_Exercise data_.
-- ==== Sys2Proof/Machine/TaskEnd.lean ====
section
/-! DEFINITION. The start of a task, its end and commit, verification, print hashes, payload protection on the egress path,
and the overrun check (R18, R22, R166, R186, R187, R190, R191, R193, R211, R231, R234, R237, R309, R319, R321, R500, R501,
R509). -/

namespace Sys2Proof.Machine

/-! ### Key frames and frame numbers (R166, R234, R309) -/

/-- Uncommitted earlier encode frame of the stream that runs, if any. -/
def pendingFrame (s : State) (t : Task) : Option Task :=
  ((runningTasks s).map (·.2.2)).find? (fun u => u.isFrame && u.stream = t.stream && u.order < t.order)

/-- Frames coded since and with the last key frame, 0 when no reference is held; key frames coded. -/
def sinceKeyOf (s : State) (t : Task) : Nat × Nat :=
  let a := SMap.get 0 s.str.sinceKey t.stream
  let k := SMap.get 0 s.str.keyCount t.stream
  match pendingFrame s t with
  | some u => if u.isKey then (1, k + 1) else (a + 1, k)
  | none => (a, k)

/-- Is the frame of an encode task a key frame: asked for, no valid reference, or the interval is reached? -/
def keyFrame (s : State) (t : Task) : Bool :=
  let a := (sinceKeyOf s t).1
  t.key || a = 0 || decide (a ≥ eKeyInterval t.snap)

/-- Is it a random-access point? -/
def rapFrame (s : State) (t : Task) : Bool := keyFrame s t && (sinceKeyOf s t).2 % max 1 (eRapKeys t.snap) = 0

/-! ### The start of a task (R318, R500) -/

/-- The 64-byte task record. -/
def taskRecordBytes (t : Task) : List Byte :=
  let e := t.snap
  let fl := t.isKey.toNat + t.isRap.toNat * 2 + (eVerify e).toNat * 4 + (eProt e).toNat * 8
  leBytes 8 t.inVa ++ leBytes 4 t.inBytes ++ leBytes 4 t.stream ++ leBytes 4 (if eDecode e then 0 else t.frame) ++ leBytes 1 fl ++
    leBytes 1 (eStages e) ++ leBytes 2 0 ++ leBytes 8 (eBufVa e) ++ leBytes 8 t.user ++ leBytes 8 t.tbAdmit ++ List.replicate 16 0#8

/-- Entry that a task takes its slots for: with a feature network, the more of the two entries' slots (log entry 19). -/
def slotEntry (s : State) (n : Nat) (t : Task) (e : SEntry) : SEntry :=
  if !eFeat t.snap then e
  else match sentry s n (eFeatEntry t.snap) with
    | none => e
    | some f => { e with outSlots := max e.outSlots f.outSlots, recSlots := max e.recSlots f.recSlots }

/-- The first ready task of an activity that waits on no frame of its stream (R318). -/
def nextReady (s : State) (a : Nat) : Option Task :=
  s.str.ready.find? (fun t => t.activity = a && frameReady s t && decide (t.notBefore ≤ tb s))

/-- Does the raw input of a video encode task hold a sample with non-zero unused bits (R365)? -/
def dirtyInput (s : State) (n : Nat) (t : Task) : Bool :=
  let e := t.snap
  let top := match eFormat e with | 3 => 4096 | 1 => 65536 | _ => 1024
  if eAudio e || eFormat e = 1 then false
  else match hbmRead s (partOf s n) false t.inVa t.inBytes with
    | .error _ => false
    | .ok bs => (List.range (bs.length / 2)).any (fun i => decide (leAt bs (2 * i) 2 ≥ top))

_Goal of the exercise_. Restate word for word the entries above, starting at the line with "(R318, R500) -/" and ending at the line with "leBytes 8 t.inVa", inclusive, and no others.

_Written response_.
/-! ### The start of a task (R318, R500) -/

/-- The 64-byte task record. -/
def taskRecordBytes (t : Task) : List Byte :=
  let e := t.snap
  let fl := t.isKey.toNat + t.isRap.toNat * 2 + (eVerify e).toNat * 4 + (eProt e).toNat * 8
  leBytes 8 t.inVa ++ leBytes 4 t.inBytes ++ leBytes 4 t.stream ++ leBytes 4 (if eDecode e then 0 else t.frame) ++ leBytes 1 fl ++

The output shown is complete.